— Work instructions —
For each line below that holds the word "above", make a copy.

— Data shown —
-- ==== Sys2Proof/Machine/Dispatch.lean ====
section
/-! DEFINITION. One arm per command, each one call of its meaning. -/
namespace Sys2Proof.Machine
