-- ==== Sys2Proof/Safety.lean ====
section
/-! DEFINITION. What a safe run is, and the terms the statements use: the regions of the state and what a command
may change, the invariant of every step, and when a request is taken and passes its checks (R396). -/
namespace Sys2Proof.Machine

/-! ### Regions -/

/-- The regions of the state. `wire` is what delivering an event or a response moves: the queues and counters of
the pounds' transports, the windows, the rate windows, latched events and a barge's outgoing messages; `fv` is the
rest of Faval. `staged` is the shadow state; `cyc` the rest of the cycle timer. `safe` is the safe state as it is in force, and
its entries; `detect` the detectors, FAULT_N and the causes that are collected; `breach` the breach runs and records;
`pond` the side ponds. -/
inductive Region
  | sys | cyc | staged | tide | fv | wire | safe | detect | breach | pond | tp | pow | slu | mot | fio | can | lin | nm
  | aq | net | tow | light | aps | pwr | img | mem | free | pending
  deriving DecidableEq, Repr

/-- Faval without what delivery moves. -/
def Fv.core (v : Fv) : Fv :=
  { v with qs := [], wins := [], rateWins := [], latched := [], bargeRsp := [], bargeEvt := [] }

/-- What delivery moves. -/
def Fv.wire (v : Fv) : Fv :=
  { qs := v.qs, wins := v.wins, rateWins := v.rateWins, latched := v.latched, bargeRsp := v.bargeRsp, bargeEvt := v.bargeEvt }

/-- The safe state as it is in force. -/
def Saf.safe (v : Saf) : Saf :=
  { strobed := v.strobed, releasing := v.releasing, inForce := v.inForce, entryCycle := v.entryCycle
    relCycle := v.relCycle, reaction := v.reaction, entries := v.entries, hold := v.hold }

/-- The detectors, FAULT_N and the causes that are collected. -/
def Saf.detect (v : Saf) : Saf :=
  { causes := v.causes, faultN := v.faultN, faultAt := v.faultAt, firstBp := v.firstBp, atBoundary := v.atBoundary
    atStrobe := v.atStrobe, tD := v.tD, relPend := v.relPend, dets := v.dets }

/-- Breach runs and records. -/
def Saf.breaches (v : Saf) : Saf := { latentFails := v.latentFails, mute := v.mute, runs := v.runs, breach := v.breach }

/-- The region holds the same in both states. Memory is compared byte by byte. -/
def Region.same (r : Region) (s t : State) : Prop :=
  match r with
  | .sys => t.sys = s.sys
  | .cyc => { t.cyc with staged := [] } = { s.cyc with staged := [] }
  | .staged => t.cyc.staged = s.cyc.staged
  | .tide => t.tide = s.tide
  | .fv => t.fv.core = s.fv.core
  | .wire => t.fv.wire = s.fv.wire
  | .safe => t.saf.safe = s.saf.safe
  | .detect => t.saf.detect = s.saf.detect
  | .breach => t.saf.breaches = s.saf.breaches
  | .pond => t.saf.pond = s.saf.pond
  | .tp => t.tp = s.tp
  | .pow => t.pow = s.pow
  | .slu => t.slu = s.slu
  | .mot => t.mot = s.mot
  | .fio => t.fio = s.fio
  | .can => t.can = s.can
  | .lin => t.lin = s.lin
  | .nm => t.nm = s.nm
  | .aq => t.aq = s.aq
  | .net => t.net = s.net
  | .tow => t.tow = s.tow
  | .light => t.light = s.light
  | .aps => t.aps = s.aps
  | .pwr => t.pwr = s.pwr
  | .img => t.img = s.img
  | .mem => ∀ a, memRead t.mem a = memRead s.mem a
  | .free => t.free = s.free
  | .pending => t.pending = s.pending

/-- Every region outside `l` holds what it held. -/
def changesOnly (l : List Region) (s t : State) : Prop := ∀ r, r ∉ l → r.same s t

/-! ### What a command may change -/

/-- Every region but those of `l`. -/
def offList (l : List Region) : List Region :=
  [.sys, .cyc, .staged, .tide, .fv, .wire, .safe, .detect, .breach, .pond, .tp, .pow, .slu, .mot, .fio, .can, .lin, .nm, .aq, .net, .tow, .light, .aps, .pwr, .img, .mem, .free, .pending].filter (fun r => decide (r ∉ l))
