-- ==== Sys2Proof/Certificates/Slice0/Obligations.lean ====
section
/-! DEFINITION. The statements about the model. -/
open Sys2Proof Sys2Proof.Machine

/-- O1. With command c at the front of the queue, a step is exec of c on the state whose queue is the rest. -/
def Obligations.StepRunsTheFrontCommand : Prop :=
  ∀ (c : Instr) (rest : List Instr) (s : State), s.pending = c :: rest → step s = exec c { s with pending := rest }

/-- O2. On an empty queue a step answers the state in which the counter of the Tide clock has advanced by 2 ns
modulo 2^64 while the keeper domain is powered and stands otherwise, and nothing but the Tide clock, the time
inside the cycle and the age of the wake domain has changed. That a tick is what an empty queue does is the
model's choice (log entry 1). -/
def Obligations.EmptyQueueTicks : Prop :=
  ∀ s : State, s.pending = [] → ∃ t, step s = .next t ∧ t.tide.counter = (if s.pwr.keeper then (s.tide.counter + 2) % 2 ^ 64 else s.tide.counter) ∧
    t.cyc.inCycle = (if s.cyc.running then s.cyc.inCycle + 2 else s.cyc.inCycle) ∧ t.pwr = { s.pwr with age := s.pwr.age + 2 } ∧ changesOnly [.tide, .cyc, .pwr] s t

/-- O3. State.reset satisfies the invariant Inv: memory in canonical form, every waiting command well formed. -/
def Obligations.ResetHoldsInvariant : Prop :=
  Inv State.reset

/-- O4. For every state whose memory is in canonical form and whose waiting commands are well formed, a step answers
a next state, whose memory is in canonical form and whose waiting commands are well formed. -/
def Obligations.EveryStepKeepsInvariant : Prop :=
  ∀ s : State, Inv s → ∃ t, step s = .next t ∧ Inv t

/-- O5. For every command i and state s: when exec answers a next state t, every region of the state that touches i
does not list holds in t what it held in s: registers field by field, memory byte by byte, the shadow state, the
queues of the transports, the safe state, the detectors, the side ponds and the queue of waiting commands each
as a region of its own. -/
def Obligations.EveryCommandFrame : Prop :=
  ∀ (i : Instr) (s t : State), exec i s = .next t → changesOnly (touches i) s t

/-- O6. For every command i and state s: exec answers the fault noSuchUnit exactly when unitOk i is false (the
operand names a unit the device does not have); it answers no other fault and refuses nothing. -/
def Obligations.StopsOnlyOnAbsentUnits : Prop :=
  ∀ (i : Instr) (s : State), (i.unitOk = false → exec i s = .fault .noSuchUnit) ∧ (i.unitOk = true → ∃ t, exec i s = .next t)

/-- O7. For a channel i that the device has, each of these commands answers a next state in which the channel holds
what is said and every other channel holds what it held: CURRENT_LIMIT_ONSET of a current at the limit in force,
with the gate on, sets limiting; LIMIT_TIMER_CLEAR clears it; INRUSH_WINDOW_END of a channel in INRUSH whose
window ends in this cycle and waits for no edge gives ON, with no window left and the cycle number;
CHARGE_COMPLETE of a conducting channel in CHARGING gives ON, its Paddle to start at the next boundary;
OFF_DIAG_START of a channel long off whose diagnosis is enabled or asked for and does not run starts it;
RETRY_DELAY_END in RETRY_WAIT with the delay running ends the delay; CLEAN_TIME_ELAPSED in ON records that the
clean time is up, which clears the retry count at the boundary; PATIENCE_ELAPSED with the cliff latch set, the
patience running and no safe state in force records it. Where its condition fails a command leaves the channel
as it is. -/
def Obligations.ChannelTimersAndLatches : Prop :=
  (∀ (i cur : Nat) (s : State), i < 76 → ∃ t, exec (.currentLimitOnset i cur) s = .next t ∧
      others chanAt i s t ∧ chanAt t i = if ((chanAt s i).gate && decide (limitUa s i ≤ cur)) = true then { chanAt s i with limiting := true } else chanAt s i) ∧
  (∀ (i : Nat) (s : State), i < 76 → ∃ t, exec (.limitTimerClear i) s = .next t ∧
      others chanAt i s t ∧ chanAt t i = { chanAt s i with limiting := false }) ∧
  (∀ (i : Nat) (s : State), i < 76 → ∃ t, exec (.inrushWindowEnd i) s = .next t ∧
      others chanAt i s t ∧ chanAt t i = if (chanAt s i).state = .inrush ∧ (chanAt s i).edgeWait = false ∧ windowLast s i = true then
        { chanAt s i with state := .on, window := 0, changed := s.cyc.number } else chanAt s i) ∧
  (∀ (i : Nat) (s : State), i < 76 → ∃ t, exec (.chargeComplete i) s = .next t ∧
      others chanAt i s t ∧ chanAt t i = if (chanAt s i).state = .charging ∧ (chanAt s i).gate = true then
        { chanAt s i with state := .on, padDue := true, changed := s.cyc.number } else chanAt s i) ∧
  (∀ (i : Nat) (s : State), i < 76 → ∃ t, exec (.offDiagStart i) s = .next t ∧
      others chanAt i s t ∧ chanAt t i = if (offLong s i && ((chanAt s i).cfg.offDiagEn || (chanAt s i).diagReq) && decide ((chanAt s i).diag = 0)) = true then
        { chanAt s i with diag := 1 } else chanAt s i) ∧
  (∀ (i : Nat) (s : State), i < 76 → ∃ t, exec (.retryDelayEnd i) s = .next t ∧
      others chanAt i s t ∧ chanAt t i = if (chanAt s i).state = .retryWait ∧ (chanAt s i).delayRun = true then
        { chanAt s i with delayRun := false, delayEnd := true } else chanAt s i) ∧
  (∀ (i : Nat) (s : State), i < 76 → ∃ t, exec (.cleanTimeElapsed i) s = .next t ∧
      others chanAt i s t ∧ chanAt t i = if (chanAt s i).state = .on then { chanAt s i with cleanUp := true } else chanAt s i) ∧
  (∀ (i : Nat) (s : State), i < 76 → ∃ t, exec (.patienceElapsed i) s = .next t ∧
      others chanAt i s t ∧ chanAt t i = if (chanAt s i).cliff = true ∧ (chanAt s i).patience = true ∧ s.saf.inForce = false then
        { chanAt s i with patience := false, patienceUp := true } else chanAt s i)

/-- O8. For a channel that conducts, SHORT_TRIP, LIMIT_TIMER_EXPIRY outside the inrush window, and CHARGE_TIME_LIMIT
and CHARGE_ENERGY_LIMIT in CHARGING answer a next state in which the gate and the half-bridge terminal are off,
the off time is the counter, regulation has ended, a demand that an end-stop or pinch sequence held is off and
the trip is latched with its cause (1 SHORT, 2 LIMIT, 5 CHARGE_FAIL), energy and current, its restart state
unchanged; SHORT_TRIP and LIMIT_TIMER_EXPIRY are counted by detectors 0x001 and 0x002 when they turn the channel
off. A channel without current through it holds what it held. REVERSE_TRIP of a conducting Feeder or Main
channel turns it off with cause 6 and sets the sticky flag REVERSE. -/
def Obligations.AnalogueTripsTurnOffAtOnce : Prop :=
  (∀ (i e : Nat) (cur : Int) (s : State), i < 76 → ∃ t, exec (.shortTrip i e cur) s = .next t ∧
      chanAt t i = (if (chanAt s i).gate then tripped i 1 e (cur) s else chanAt s i) ∧ ((chanAt s i).gate = true → detected 0x001 false s t)) ∧
  (∀ (i e : Nat) (cur : Int) (s : State), i < 76 → ∃ t, exec (.limitTimerExpiry i e cur) s = .next t ∧
      ((chanAt s i).state = .inrush → t = s) ∧ ((chanAt s i).state ≠ .inrush → chanAt t i = (if (chanAt s i).gate then tripped i 2 e (cur) s else chanAt s i) ∧
      ((chanAt s i).gate = true → detected 0x002 false s t))) ∧
  (∀ (i e : Nat) (s : State), i < 32 → ∃ t, exec (.chargeTimeLimit i e) s = .next t ∧
      ((chanAt s i).state ≠ .charging → t = s) ∧ ((chanAt s i).state = .charging →
      chanAt t i = (if (chanAt s i).gate then tripped i 5 e (chCur s i) s else chanAt s i))) ∧
  (∀ (i e : Nat) (s : State), i < 32 → ∃ t, exec (.chargeEnergyLimit i e) s = .next t ∧
      ((chanAt s i).state ≠ .charging → t = s) ∧ ((chanAt s i).state = .charging →
      chanAt t i = (if (chanAt s i).gate then tripped i 5 e (chCur s i) s else chanAt s i))) ∧
  (∀ (i e : Nat) (cur : Int) (s : State), i < 32 → ∃ t, exec (.reverseTrip i e cur) s = .next t ∧
      (if (chanAt s i).gate then
        chanAt t i = { tripped i 6 e cur s with reverse := true } ∧ detected 0x004 false s t
      else t = s))

/-- O9. For a group g (0 or 1) and a voltage v each command answers a next state in which the group holds v and its
band, every channel of the other group holds what it held, and: below V_OFF every channel of the group that is
not LATCHED_OFF is in UV_OFF with the gate off, its demand and settings kept and of its trip only one not yet
recorded, a channel in LATCHED_OFF holds what it held, and for VBAT_B every field output is off; rising through
V_OFF a channel in UV_OFF whose governing demand is off is in OFF, one whose demand is on is deferred for the
voltage, and every other holds what it held; falling below V_FULL or rising above V_OV changes no channel;
rising through V_FULL a channel in UV_OFF or deferred for it is marked for its restore, and falling below V_OV a
channel deferred for that, every other channel as it was. Falling below V_OFF or V_FULL is a detection of 0x007,
rising above V_OV one of 0x008. -/
def Obligations.GroupVoltageBands : Prop :=
  (∀ (g v : Nat) (s : State), g < 2 → ∃ t, exec (.groupFallVOff g v) s = .next t ∧
      grpAt t g = { band := .belowOff, v := v } ∧ (∀ i, ¬(i < 76 ∧ chGroup i = g) → chanAt t i = chanAt s i) ∧
      (∀ i, i < 76 → chGroup i = g → if (chanAt s i).state = .latchedOff then chanAt t i = chanAt s i
        else (chanAt t i).state = .uvOff ∧ (chanAt t i).gate = false ∧ (chanAt t i).trip = keepTrip (chanAt s i) ∧ (chanAt t i).demand = (chanAt s i).demand ∧
          (chanAt t i).cfg = (chanAt s i).cfg) ∧
      (g = 1 → ∀ k, k < 16 → (foAt t k).out = false) ∧ detected 0x007 true s t) ∧
  (∀ (g v : Nat) (s : State), g < 2 → ∃ t, exec (.groupRiseVOff g v) s = .next t ∧
      grpAt t g = { band := .hold, v := v } ∧ (∀ i, ¬(i < 76 ∧ chGroup i = g) → chanAt t i = chanAt s i) ∧
      (∀ i, i < 76 → chGroup i = g → if (chanAt s i).state = .uvOff then
          (if (govern s i).on = 0 then (chanAt t i).state = .off ∧ (chanAt t i).gate = false ∧ (chanAt t i).demand = (chanAt s i).demand
           else chanAt t i = { chanAt s i with defUv := true, defOv := false })
        else chanAt t i = chanAt s i)) ∧
  (∀ (g v : Nat) (s : State), g < 2 → ∃ t, exec (.groupFallVFull g v) s = .next t ∧
      grpAt t g = { band := .hold, v := v } ∧ (∀ i, chanAt t i = chanAt s i) ∧ detected 0x007 true s t) ∧
  (∀ (g v : Nat) (s : State), g < 2 → ∃ t, exec (.groupRiseVFull g v) s = .next t ∧
      grpAt t g = { band := .full, v := v } ∧ (∀ i, ¬(i < 76 ∧ chGroup i = g) → chanAt t i = chanAt s i) ∧
      (∀ i, i < 76 → chGroup i = g → chanAt t i = if (chanAt s i).state = .uvOff ∨ (chanAt s i).defUv = true then { chanAt s i with restoreUv := true } else chanAt s i)) ∧
  (∀ (g v : Nat) (s : State), g < 2 → ∃ t, exec (.groupRiseVOv g v) s = .next t ∧
      grpAt t g = { band := .above, v := v } ∧ (∀ i, chanAt t i = chanAt s i) ∧ detected 0x008 true s t) ∧
  (∀ (g v : Nat) (s : State), g < 2 → ∃ t, exec (.groupFallVOv g v) s = .next t ∧
      grpAt t g = { band := .full, v := v } ∧ (∀ i, ¬(i < 76 ∧ chGroup i = g) → chanAt t i = chanAt s i) ∧
      (∀ i, i < 76 → chGroup i = g → chanAt t i = if (chanAt s i).defOv = true then { chanAt s i with restoreUv := true } else chanAt s i))
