-- ==== Sys2Proof/Laws/FrameSluice.lean ====
section
/-! SUPPORT. Frame lemmas of Machine/Sluice.lean: what each operation leaves alone. -/
set_option linter.unusedSimpArgs false
set_option linter.unusedVariables false
namespace Sys2Proof.Machine

theorem ambientEvents_frame (L : Region → Bool) (hWire : L .wire = true) (hSlu : L .slu = true) (ain : Nat → Option Int) (s : State) :
    blank L (ambientEvents ain s) = blank L s := by
  unfold ambientEvents
  repeat' (first | with_reducible rfl | (simp only [emit_frame, modBundle_frame, hWire, hSlu, apply_ite (blank L), ite_self]) | (with_reducible refine (foldl_pair_frame L _ (fun _ _ => ?_) _ _).trans ?_) | (with_reducible refine (foldl_frame L _ (fun _ _ => ?_) _ _).trans ?_) | (with_reducible refine ite_frame _ ?_ ?_) | split)

theorem wireModels_frame (L : Region → Bool) (hSlu : L .slu = true) (ain : Nat → Option Int) (n : Nat) (s0 : State) :
    blank L (wireModels ain n s0) = blank L s0 := by
  unfold wireModels
  repeat' (first | with_reducible rfl | (simp only [modBundle_frame, modWire_frame, hSlu, apply_ite (blank L), ite_self]) | (with_reducible refine (foldl_pair_frame L _ (fun _ _ => ?_) _ _).trans ?_) | (with_reducible refine (foldl_frame L _ (fun _ _ => ?_) _ _).trans ?_) | (with_reducible refine ite_frame _ ?_ ?_) | split)

theorem wireJudge_frame (L : Region → Bool) (hWire : L .wire = true) (hPow : L .pow = true) (hSlu : L .slu = true) (i : Nat) (s : State) :
    blank L (wireJudge i s) = blank L s := by
  unfold wireJudge
  repeat' (first | with_reducible rfl | (simp only [emit_frame, modChan_frame, modWire_frame, hWire, hPow, hSlu, apply_ite (blank L), ite_self]) | (with_reducible refine ite_frame _ ?_ ?_) | split)

theorem sensorCheck_frame (L : Region → Bool) (hWire : L .wire = true) (hDetect : L .detect = true) (hPow : L .pow = true) (k : Nat) (s : State) :
    blank L (sensorCheck k s) = blank L s := by
  unfold sensorCheck
  repeat' (first | with_reducible rfl | (simp only [detectEnd_frame, detect_frame, modCluster_frame, hWire, hDetect, hPow, apply_ite (blank L), ite_self]) | (with_reducible refine ite_frame _ ?_ ?_) | split)

theorem clusterStep_frame (L : Region → Bool) (hPow : L .pow = true) (k : Nat) (s : State) : blank L (clusterStep k s) = blank L s := by
  rw [clusterStep]
  exact modCluster_frame L hPow k _ s

theorem cutTo_frame (L : Region → Bool) (hWire : L .wire = true) (hPow : L .pow = true) (k t : Nat) (s : State) :
    blank L (cutTo k t s) = blank L s := by
  unfold cutTo
  repeat' (first | with_reducible rfl | (simp only [emit_frame, modChan_frame, hWire, hPow, apply_ite (blank L), ite_self]) | (with_reducible refine (foldl_pair_frame L _ (fun _ _ => ?_) _ _).trans ?_) | (with_reducible refine (foldl_frame L _ (fun _ _ => ?_) _ _).trans ?_) | (with_reducible refine ite_frame _ ?_ ?_) | split)

theorem cutWindows_frame (L : Region → Bool) (hWire : L .wire = true) (hPow : L .pow = true) (k : Nat) (s : State) :
    blank L (cutWindows k s) = blank L s := by
  unfold cutWindows
  repeat' (first | with_reducible rfl | (simp only [cutTo_frame, hWire, hPow, apply_ite (blank L), ite_self]) | (with_reducible refine (foldl_pair_frame L _ (fun _ _ => ?_) _ _).trans ?_) | (with_reducible refine (foldl_frame L _ (fun _ _ => ?_) _ _).trans ?_) | (with_reducible refine ite_frame _ ?_ ?_) | split)
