theorem execSupLimit_frame (L : Region → Bool) (hWire : L .wire = true) (hDetect : L .detect = true) (hFio : L .fio = true) {j : Nat} {s : State} {t9} (h : execSupLimit j s = .next t9) :
    blank L t9 = blank L s := by
  obtain ⟨-, rfl⟩ := guardUnit_next h
  repeat' (first | with_reducible rfl | (simp only [supOff_frame, hWire, hDetect, hFio, apply_ite (blank L), ite_self]) | (with_reducible refine ite_frame _ ?_ ?_) | split)

theorem execSupShortBat_frame (L : Region → Bool) (hWire : L .wire = true) (hDetect : L .detect = true) (hFio : L .fio = true) {j : Nat} {s : State} {t9} (h : execSupShortBat j s = .next t9) :
    blank L t9 = blank L s := by
  obtain ⟨-, rfl⟩ := guardUnit_next h
  repeat' (first | with_reducible rfl | (simp only [supOff_frame, hWire, hDetect, hFio, apply_ite (blank L), ite_self]) | (with_reducible refine ite_frame _ ?_ ?_) | split)

theorem execSupThermal_frame (L : Region → Bool) (hWire : L .wire = true) (hDetect : L .detect = true) (hFio : L .fio = true) {j : Nat} {s : State} {t9} (h : execSupThermal j s = .next t9) :
    blank L t9 = blank L s := by
  obtain ⟨-, rfl⟩ := guardUnit_next h
  repeat' (first | with_reducible rfl | (simp only [supOff_frame, hWire, hDetect, hFio, apply_ite (blank L), ite_self]) | (with_reducible refine ite_frame _ ?_ ?_) | split)

theorem execSupRetry_frame (L : Region → Bool) (hFio : L .fio = true) {j : Nat} {s : State} {t9} (h : execSupRetry j s = .next t9) :
    blank L t9 = blank L s := by
  obtain ⟨-, rfl⟩ := guardUnit_next h
  repeat' (first | with_reducible rfl | (simp only [modSup_frame, hFio, apply_ite (blank L), ite_self]) | (with_reducible refine ite_frame _ ?_ ?_) | split)

theorem execSupClean_frame (L : Region → Bool) (hFio : L .fio = true) {j : Nat} {s : State} {t9} (h : execSupClean j s = .next t9) :
    blank L t9 = blank L s := by
  obtain ⟨-, rfl⟩ := guardUnit_next h
  repeat' (first | with_reducible rfl | (simp only [modSup_frame, hFio, apply_ite (blank L), ite_self]) | (with_reducible refine ite_frame _ ?_ ?_) | split)

theorem execSluiceResume_frame (L : Region → Bool) (hWire : L .wire = true) (hDetect : L .detect = true) (hTp : L .tp = true) (hPow : L .pow = true) (hSlu : L .slu = true) {s : State} {t9} (h : execSluiceResume s = .next t9) :
    blank L t9 = blank L s := by
  unfold execSluiceResume at h
  injection h with h
  subst h
  repeat' (first | with_reducible rfl | (simp only [detectEnd_frame, modSlu_frame, resume_frame, tpClear_frame, hWire, hDetect, hTp, hPow, hSlu, apply_ite (blank L), ite_self]) | (with_reducible refine ite_frame _ ?_ ?_) | split)

end Sys2Proof.Machine
end

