-- ==== Sys2Proof/Laws/FrameCan.lean ====
section
/-! SUPPORT. Frame lemmas of Machine/Can.lean: what each operation leaves alone. -/
set_option linter.unusedSimpArgs false
set_option linter.unusedVariables false
namespace Sys2Proof.Machine

theorem countCan_frame (L : Region → Bool) (hWire : L .wire = true) (hCan : L .can = true) (c k n : Nat) (s : State) :
    blank L (countCan c k n s) = blank L s := by
  unfold countCan
  repeat' (first | with_reducible rfl | (simp only [emit_frame, modCanCh_frame, hWire, hCan, apply_ite (blank L), ite_self]) | (with_reducible refine ite_frame _ ?_ ?_) | split)

theorem busEvent_frame (L : Region → Bool) (hAq : L .aq = true) (src bit : Nat) (a : AqFrame) (s : State) :
    blank L (busEvent src bit a s) = blank L s := by
  unfold busEvent
  repeat' (first | with_reducible rfl | (simp only [modAq_frame, hAq, apply_ite (blank L), ite_self]) | (with_reducible refine ite_frame _ ?_ ?_) | split)

theorem canBusEvent_frame (L : Region → Bool) (hAq : L .aq = true) (c bit ev info : Nat) (s : State) :
    blank L (canBusEvent c bit ev info s) = blank L s := by
  simp only [canBusEvent, busEvent_frame, hAq]

theorem canState_frame (L : Region → Bool) (hWire : L .wire = true) (hAq : L .aq = true) (c : Nat) (waiting : Bool) (s : State) :
    blank L (canState c waiting s) = blank L s := by
  simp only [canState, canBusEvent_frame, emit_frame, hWire, hAq]

theorem setCanErr_frame (L : Region → Bool) (hWire : L .wire = true) (hCan : L .can = true) (hAq : L .aq = true) (c e : Nat) (s : State) :
    blank L (setCanErr c e s) = blank L s := by
  unfold setCanErr
  repeat' (first | with_reducible rfl | (simp only [canState_frame, modCanCh_frame, hWire, hCan, hAq, apply_ite (blank L), ite_self]) | (with_reducible refine ite_frame _ ?_ ?_) | split)

theorem enqueueCan_frame (L : Region → Bool) (hCan : L .can = true) (c : Nat) (t : CanTx) (s : State) :
    blank L (enqueueCan c t s) = blank L s := by
  simp only [enqueueCan, modCanCh_frame, hCan]

theorem txFail_frame (L : Region → Bool) (hWire : L .wire = true) (hCan : L .can = true) (c cause : Nat) (t : CanTx) (s : State) :
    blank L (txFail c cause t s) = blank L s := by
  unfold txFail
  repeat' (first | with_reducible rfl | (simp only [countCan_frame, emit_frame, hWire, hCan, apply_ite (blank L), ite_self]) | (with_reducible refine ite_frame _ ?_ ?_) | split)

theorem txFailAll_frame (L : Region → Bool) (hWire : L .wire = true) (hCan : L .can = true) (c cause : Nat) (l : List CanTx) (s : State) :
    blank L (txFailAll c cause l s) = blank L s := by
  unfold txFailAll
  repeat' (first | with_reducible rfl | (simp only [txFail_frame, hWire, hCan, apply_ite (blank L), ite_self]) | (with_reducible refine (foldl_pair_frame L _ (fun _ _ => ?_) _ _).trans ?_) | (with_reducible refine (foldl_frame L _ (fun _ _ => ?_) _ _).trans ?_) | (with_reducible refine ite_frame _ ?_ ?_) | split)

theorem deadlineCan_frame (L : Region → Bool) (hWire : L .wire = true) (hCan : L .can = true) (c : Nat) (s : State) :
    blank L (deadlineCan c s) = blank L s := by
  unfold deadlineCan
  repeat' (first | with_reducible rfl | (simp only [modCanCh_frame, txFailAll_frame, hWire, hCan, apply_ite (blank L), ite_self]) | (with_reducible refine ite_frame _ ?_ ?_) | split)

theorem receiveCan_frame (L : Region → Bool) (hWire : L .wire = true) (hCan : L .can = true) (hAq : L .aq = true) (c : Nat) (f : CanFrame) (sec ns : Nat) (s : State) :
    blank L (receiveCan c f sec ns s) = blank L s := by
  unfold receiveCan
  repeat' (first | with_reducible rfl | (simp only [canBusEvent_frame, countCan_frame, emit_frame, modAq_frame, modCanCh_frame, hWire, hCan, hAq, apply_ite (blank L), ite_self]) | (with_reducible refine ite_frame _ ?_ ?_) | split)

— Solution to this task —
voltage, and every other holds what it held; falling below V_FULL or rising above V_OV changes no channel;
rising above V_OV one of 0x008. -/
      grpAt t g = { band := .above, v := v } ∧ (∀ i, chanAt t i = chanAt s i) ∧ detected 0x008 true s t) ∧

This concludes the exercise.